Белфард его проигнорировал.
– А вот и наш трибун! – интендант Кребс всегда был в хорошем настроении. – Поздравляю и выражаю тебе свое почтение. Первый трибун в Ордене, кто бы мог подумать! Твои гостинцы на столе. Три десятка патронов для револьвера, столько же ружейных, собственно, сам револьвер и винтовка, и кое-что по мелочи – ружейная смазка, кремень, спички, табак, фляга с водой и тарелка с приборами. Веревка и котелок у вас общие, их уже забрал Бомо.
– Табак оставь себе, – Белфард покосился на капеллана, – Что на счет Золотца?
– Ваша мадам свежеподкована и накормлена под завязку, – шутливо ответил интендант. – По пути пропитание она себе добудет сама – луговых трав там в изобилии. Также кобылу осмотрел ветеринар. Не смотря на почтенный возраст, она здорова, бодра и весела. Как он выяснил последнее, лучше спросить у него. Шоры на стойке, старые, но надежные. Конская броня там же.
– Путь долгий, мы пойдем налегке, – трибун поводил ладонью в отрицательном жесте. – Не хочу, чтобы лошадь быстро утомлялась.
– Как будет угодно, – угодливо ответил Кребс. – Остальные тоже отказались.
Белфард повернулся к Морану. Его глаза бегали, как у голодного веснушчатого хорька, и выражали крайнее любопытство.
– Ты, – обратился к нему Белфард. – Любитель строчить жалобы. Отныне ты поступаешь под мое командование и будешь выполнять мои приказы.
– Я здесь по воле Храмового Совета и выполняю его приказы, – огрызнулся Моран.
– Скажи, капеллан, что Свод говорит об этой ситуации? – обратился к Калавию Белфард. – Должен ли инквизиторий подчиняться моим указаниям.
– Он должен подчиняться приказам любого из нас, поскольку все присутствующие выше него по званию или опыту. А еще потому что у него на губах молоко не обсохло, – с презрением сказал Калавий. – Отвечая конкретно на твой вопрос – да, он обязан подчиняться любому твоему приказу. Ты трибун, и Храмовый Совет не имеет над тобой власти.
Свои слова он подкрепил рукой, которая опустилась на рукоять меча для большей убедительности.
– Ты слышал, Моран? – издевательски произнес Белфард. – Если ты хочешь выполнять волю Храмового Совета, оставайся в замке и дальше им прислуживай. Я повторяю, будешь ли ты выполнять мои приказы или я сию секунду обвиню тебя в ереси и отправлю на костер?!
– Буду, – пробубнил Моран.
– Буду, что, инквизиторий? – нажал трибун.

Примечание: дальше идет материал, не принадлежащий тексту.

-- ==== Sys2Proof/Machine/CellAsync.lean ====
section
/-! DEFINITION. The move, token and credit instructions and EST (R114 to R119, R122), and how blocked cells wake, asynchronous
instructions complete and a RUN ends (R126, R129, R132 to R134). -/

namespace Sys2Proof.Machine

/-! ### Targets (R116) -/

/-- The completion signal of an instruction; none for a malformed target. Field 0 names the executing cell (R116), for SIGNAL and GIVE
too. (DESIGN CHOICE, log 57) -/
def sigOf (ci : Nat) (x : Cell) (field token inc : Nat) : Option Sig :=
  if inc = 0 then some { reach := cellRid ci, remote := false, device := 0, token := token, inc := 0 }
  else if field = 0 then some { reach := cellRid ci, remote := false, device := 0, token := token, inc := inc }
  else
    let v := (x.sr field).toNat
    if bitsOf v 50 13 = 0 && ridOk (v % 2 ^ 32) then
      some { reach := v % 2 ^ 32, remote := v / 2 ^ 63 == 1, device := bitsOf v 32 18, token := token, inc := inc }
    else none

/-- A length or count: s[len] when len is nonzero, else imm_a (R114, R117). -/
def FEunits (x : Cell) (f : FE) : Nat := if f.len = 0 then f.immA.toNat else (x.sr f.len.toNat).toNat

/-! ### MOVE -/

/-- Outstanding asynchronous instructions of a cell (R126). -/
def Cell.full (c : Cell) : Bool := decide (c.ops.length ≥ 16)

/-- MOVE (R114). `pe`: what its reads for another device met. -/
def execMove (c : CellId) (f : FE) (pe : PortEv) (s : State) : Host.Outcome State Fault Refusal :=
  .next (s.exec1 (cellIdx c) 0x70 fun x =>
    let ci := cellIdx c
    let fold := mbit f.mods 1
    let src := (x.sr f.src.toNat).toNat
    let dst := (x.sr f.dst.toNat).toNat
    let len := FEunits x f
    enc s 0x70 (decide (f.mods.toNat < 8) && (fold || !mbit f.mods 2) && f.immB == 0)
      (match sigOf ci x f.sig.toNat f.token.toNat f.increment.toNat with
       | none => addrFault s 0x70 src
       | some g =>
         if !mbit f.mods 0 && (gaDev src ≠ 0 || gaDev dst ≠ 0) then addrFault s 0x70 src
         else
           -- with [112] = 0 the addresses are local whatever the device's own ID is
           let own := if s.idValid then s.devId * 2 ^ 46 else 0
           let src := if mbit f.mods 0 then src else own + src
           let dst := if mbit f.mods 0 then dst else own + dst
           if !s.moveOk none src dst len fold (mbit f.mods 2) then addrFault s 0x70 src
           else if x.full then .stall
           else
             let id := s.opNext
             let m : MoveOp := { id, owner := .cell ci id, engine := ci / 16, die := ci / 256, src, dst, len, fold,
                                 bf16 := mbit f.mods 2, sealEpoch := x.tepoch.toNat % 65536, workUnit := x.wu, epoch := x.epoch,
                                 status := 0, todo := [], left := 0, trls := [], badSlots := [], regions := [] }
             let op : AOp := { id, kind := .move, sig := g, left := 1, status := 0, opcode := 0x70 }
             .ok ((s.setCell ci { x with ops := x.ops ++ [op] }).freshId.moveStart pe m)))

/-! ### Tokens and credits (R117 to R119, R127) -/

/-- What a SIGNAL waits for before it is sent (R127): the tensor-queue entries up to the last ACCST, and with the full release the
MOVEs, OPROJs and WQs outstanding. -/
def Cell.release (x : Cell) (full : Bool) : Nat × List Nat :=
  let n := (x.tq.reverse.dropWhile fun e => !e.isSt).length
  (n, if full then (x.ops.filter fun o => o.kind ≠ .bound).map (·.id) else [])

/-- A signal sent at its instruction: its own table, another reach of this device, another device (R119). -/
def State.signalNow (s : State) (ci : Nat) (x : Cell) (g : Sig) (opcode units : Nat) (give : Bool) : Issue :=
  let loc := !g.remote || (s.idValid && g.device == s.devId)
  let fail (t : State) (code : Nat) : Issue := .ex code false t t none opcode
  if loc && g.reach == cellRid ci && !give then
    if !s.plcOk x.wu x.epoch then fail s.discard 2
    else
      let t := s.tokAdd g.reach g.token g.inc
      if s.tokOver g.reach g.token g.inc then fail t 4 else .ok t
  else
    match s.sendSignal (ci / 256) (.signal ci opcode) loc g.device g.reach g.token g.inc units x.wu x.epoch give with
    | none => .stall
    | some (t, some 0) => .ok t
    | some (t, some code) => fail t code
    | some (t, none) => .ok t

/-- SIGNAL. -/
def execSignal (c : CellId) (f : FE) (s : State) : Host.Outcome State Fault Refusal :=
  .next (s.exec1 (cellIdx c) 0x80 fun x =>
    let ci := cellIdx c
    enc s 0x80 (decide (f.mods.toNat < 4) && f.src == 0 && f.dst == 0 && f.len == 0 && f.immA == 0 && f.immB == 0 && f.increment != 0)
      (match sigOf ci x f.sig.toNat f.token.toNat f.increment.toNat with
       | none => addrFault s 0x80 (x.sr f.sig.toNat).toNat
       | some g =>
         let x := if mbit f.mods 0 then { x with committed := true } else x
         let s := s.setCell ci x
         let (t, ops) := x.release (mbit f.mods 1)
         if t = 0 && ops = [] then s.signalNow ci x g 0x80 0 false
         else .ok (s.setCell ci { x with sigs := x.sigs ++ [{ sig := g, tensor := t, ops := ops }] })))

/-- WAIT (R50, R117). -/
def execWait (c : CellId) (f : FE) (s : State) : Host.Outcome State Fault Refusal :=
  .next (s.exec1 (cellIdx c) 0x81 fun x =>
    let ci := cellIdx c
    let r := cellRid ci
    let thr := FEunits x f
    enc s 0x81 (decide (f.mods.toNat < 2) && f.dst == 0 && f.sig == 0 && f.increment == 0)
      (if thr ≤ (s.tok r f.token.toNat).toNat then
         let t := if mbit f.mods 0 then s.setTok r f.token.toNat (s.tok r f.token.toNat - BitVec.ofNat 32 thr) else s
         .ok (t.setCell ci (x.setS f.src.toNat 1))
       else .block (s.setCell ci { x with block := some (.wait f.token.toNat thr (mbit f.mods 0) f.src.toNat f.immB.toNat) })))

/-- WAIT_TIMEOUT (R117, R118): a timed-out WAIT consumes nothing. -/
def execWaitTimeout (c : CellId) (s : State) : Host.Outcome State Fault Refusal :=
  let ci := cellIdx c
  let x := s.cell ci
  .next (match x.block with
    | some (.wait _ _ _ dst tmo) => if tmo ≠ 0 && s.dieUp (ci / 256) then (s.setCell ci (x.setS dst 0)).unblock ci else s
    | _ => s)

/-- TAKE (R52, R117). -/
def execTake (c : CellId) (f : FE) (s : State) : Host.Outcome State Fault Refusal :=
  .next (s.exec1 (cellIdx c) 0x82 fun x =>
    let ci := cellIdx c
    let r := cellRid ci
    let p := f.token.toNat
    let n := FEunits x f
    enc s 0x82 (f.mods == 0 && f.src == 0 && f.dst == 0 && f.sig == 0 && f.increment == 0 && f.immB == 0 && decide (p < 64))
      (if n = 0 then .ok s
       else if n > (s.poolCap r p).toNat then .ex 5 false s s none 0x82
       else if n ≤ (s.pool r p).toNat then .ok (s.setPool r p (s.pool r p - BitVec.ofNat 32 n))
       else .block (s.setCell ci { x with block := some (.take p n) })))

/-- GIVE (R52, R117). -/
def execGive (c : CellId) (f : FE) (s : State) : Host.Outcome State Fault Refusal :=
  .next (s.exec1 (cellIdx c) 0x83 fun x =>
    let ci := cellIdx c
    let n := min (FEunits x f) 0xFFFFFFFF
    enc s 0x83 (f.mods == 0 && f.src == 0 && f.dst == 0 && f.increment == 0 && f.immB == 0 && decide (f.token.toNat < 64))
      (match sigOf ci x f.sig.toNat f.token.toNat 1 with
       | none => addrFault s 0x83 (x.sr f.sig.toNat).toNat
       | some g => if n = 0 then .ok s else s.signalNow ci x { g with inc := 0 } 0x83 n true))

/-- TREAD. -/
def execTread (c : CellId) (f : FE) (s : State) : Host.Outcome State Fault Refusal :=
  .next (s.exec1 (cellIdx c) 0x84 fun x =>
    let ci := cellIdx c
    enc s 0x84 (f.mods == 0 && f.dst == 0 && f.sig == 0 && f.len == 0 && f.increment == 0 && f.immA == 0 && f.immB == 0)
      (.ok (s.setCell ci (x.setS f.src.toNat ((s.tok (cellRid ci) f.token.toNat).setWidth 64)))))

/-! ### EST (R122) -/

/-- EST: admitted at once, or the cell waits in ENERGY_DEFER, shown in STATUS (R131) and counted once (R514, R537). -/
def execEst (c : CellId) (f : FF) (s : State) : Host.Outcome State Fault Refusal :=
  .next (s.exec1 (cellIdx c) 0x92 fun x =>
    let ci := cellIdx c
    let cls := f.imm16.toNat
    enc s 0x92 (f.mods == 0 && decide (cls < 6) && f.sa == 0 && f.sb == 0 && f.sc == 0 && f.sd == 0 && f.token == 0 &&
        f.increment == 0 && f.tag == 0)
      (match s.admitCharge (ci / 16) cls f.imm32.toNat (.die (ci / 256)) with
       | .ok t => .ok t
       | .wait ramp =>
         let t := s.bump Reg.NRG_DEFER_EVENTS
         let t := if ramp then t.bump Reg.NRG_RAMP_HOLDS else t
         .block (t.setCell ci { x with status := x.status ||| 0x200, block := some (.est cls f.imm32.toNat ramp) })))

/-! ### Waking, completion, the end of a RUN -/

/-- A cell's waiting EST is tested again (R118, R511). -/
def State.estRetry (s : State) (ci : Nat) : State :=
  let x := s.cell ci
  match x.block with
  | some (.est cls nj held) =>
    (match s.admitCharge (ci / 16) cls nj (.die (ci / 256)) with
     | .ok t => t.unblock ci
     | .wait ramp =>
       if ramp && !held then (s.bump Reg.NRG_RAMP_HOLDS).setCell ci { x with block := some (.est cls nj true) } else s)
  | _ => s

/-- CELL_WAKE (R118): what blocks the cell is tested again; a TAKE above the capacity now in force meets CREDIT_UNDERFLOW (R52). -/
def execCellWake (c : CellId) (s : State) : Host.Outcome State Fault Refusal :=
  let ci := cellIdx c
  let x := s.cell ci
  let r := cellRid ci
  .next (if !s.dieUp (ci / 256) || s.asleep then s
    else
      match x.block with
      | some (.wait tok thr consume dst _) =>
        if thr ≤ (s.tok r tok).toNat then
          let t := if consume then s.setTok r tok (s.tok r tok - BitVec.ofNat 32 thr) else s
          (t.setCell ci (x.setS dst 1)).unblock ci
        else s
      | some (.take p n) =>
        if n > (s.poolCap r p).toNat then
          let t := s.setCell ci { x with block := none }
          (t.issue ci 0x82 (.ex 5 false t t none 0x82)).boundary ci
        else if n ≤ (s.pool r p).toNat then (s.setPool r p (s.pool r p - BitVec.ofNat 32 n)).unblock ci else s
      | some (.est ..) => s.estRetry ci
      | some (.fence tensorOnly) => if x.tq = [] && (tensorOnly || x.ops = []) then s.unblock ci else s
      | _ => s)

/-- An asynchronous instruction of a cell. -/
def Cell.op (c : Cell) (id : Nat) : Option AOp := c.ops.find? (·.id == id)

/-- Replace an asynchronous instruction. -/
def Cell.setOp (c : Cell) (o : AOp) : Cell := { c with ops := c.ops.map fun x => if x.id = o.id then o else x }

/-- A unit of an asynchronous instruction completed with a status. -/
def State.opDone (s : State) (ci id status : Nat) : State :=
  let x := s.cell ci
  match x.op id with
  | some o => s.setCell ci (x.setOp { o with left := o.left - 1, status := worseStatus o.status status })
  | none => s

/-- Remove a completed instruction; signals wait for it no longer. -/
def Cell.dropOp (c : Cell) (id : Nat) : Cell :=
  { c with ops := c.ops.filter (·.id ≠ id), sigs := c.sigs.map fun g => { g with ops := g.ops.filter (· ≠ id) } }

/-- ASYNC_COMPLETION (R116, R132): the completed instruction signals its token, whatever its status, and may trap the cell. A WQ's
tokens were signalled by its Weirs (R121). -/
def execAsyncCompletion (c : CellId) (id : Nat) (s : State) : Host.Outcome State Fault Refusal :=
  let ci := cellIdx c
  .next (match (s.cell ci).op id with
    | none => s
    | some o =>
      if o.left ≠ 0 || !s.dieUp (ci / 256) then s
      else
        let x := s.cell ci
        let sent := if o.sig.inc = 0 || o.kind = .wq then some (s, some 0)
          else s.sendSignal (ci / 256) (.signal ci o.opcode) (!o.sig.remote || (s.idValid && o.sig.device == s.devId)) o.sig.device
            o.sig.reach o.sig.token o.sig.inc 0 x.wu x.epoch false
        match sent with
        | none => s
        | some (t, st) =>
          let t := t.setCell ci ((t.cell ci).dropOp id)
          let t := t.asyncExc ci (worseStatus o.status (st.getD 0)) o.opcode
          t.releaseSigs ci (t.cell ci).sigs.length)

/-- The status with which a RUN ends (R133, R134). -/
def CPhase.status : CPhase → Option Nat
  | .halted => some 0
  | .trapped code => some code
  | _ => none

/-- Mark a running command of a reach as done. -/
def State.cmdDone (s : State) (r id status data : Nat) : State :=
  let x := s.reach r
  s.setReach r { x with running := x.running.map fun y =>
    if y.id = id then { y with acted := true, done := some status, data := data } else y }

/-- A unit of a fence report ended here: whether it lost an operation (R80). -/
def State.noteEnded (s : State) (wu : Nat) (lost : Bool) : State :=
  let e := s.plcE (wuItem wu)
  if e.state = .fencing && e.report.contains (wu, 0) then s.setPlc (wuItem wu) { e with ended := e.ended ++ [(wu, lost)] } else s

/-- RUN_COMPLETE (R133, R134): the cell's asynchronous work is over, a signal that still waits to be sent is tried again, and its RUN ends
with the final STATUS word. -/
def execRunComplete (c : CellId) (s : State) : Host.Outcome State Fault Refusal :=
  let ci := cellIdx c
  let x := s.cell ci
  .next (match x.phase.status, x.run with
    | some st, some id =>
      if x.ops = [] && x.tq = [] && s.dieUp (ci / 256) then
        let t := s.releaseSigs ci x.sigs.length
        let x := t.cell ci
        if x.sigs = [] then
          ((t.setCell ci { x with phase := .idle, run := none, block := none, pendTrap := none }).noteEnded x.wu x.lost).cmdDone
            (cellRid ci) id st x.status.toNat
        else t
      else s
    | _, _ => s)

end Sys2Proof.Machine
end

– Я буду выполнять твои приказы, трибун, – громко и раздраженно ответил Моран.
– Вот и славненько! Всегда приятно поутру намылить кому-то шею. Это бодрит лучше горячего черного кофе, не правда ли? – сказал Белфард, потрепал Морана по плечу.
Бомо и Хобл прыснули от смеха.
– Если наш трибун закончил свои каламбуры, можем ли мы отправляться в путь? – прошипел Калавий.
– Разумеется, капеллан, разумеется, – с улыбкой ответил Белфард.
Когда ворота Обители с лязгом закрылись за их спинами, новоиспеченный трибун еще раз взглянул на крепость и ее высокие башни. Его посетила мысль, что если он когда-то сюда еще вернется, то будет уже совсем другим человеком.
Глава 7. Иные
Бомо рысью вел своего гнедого коня впереди. Он был шатеном, среднего роста и крепкого телосложения. Кудрявые волосы пробивались у него из-под шлема. Следом ехал док Хобл на мышастой кобыле. Он имел карикатурную для врача внешность – длинный острый подбородок, продолговатое тело, круглые очки на крючковатом носу и пытливый взгляд. Следом за ним ехал Белфард на Золотце и Моран на пегом скакуне. Замыкал колонну капеллан Калавий на вороной лошади.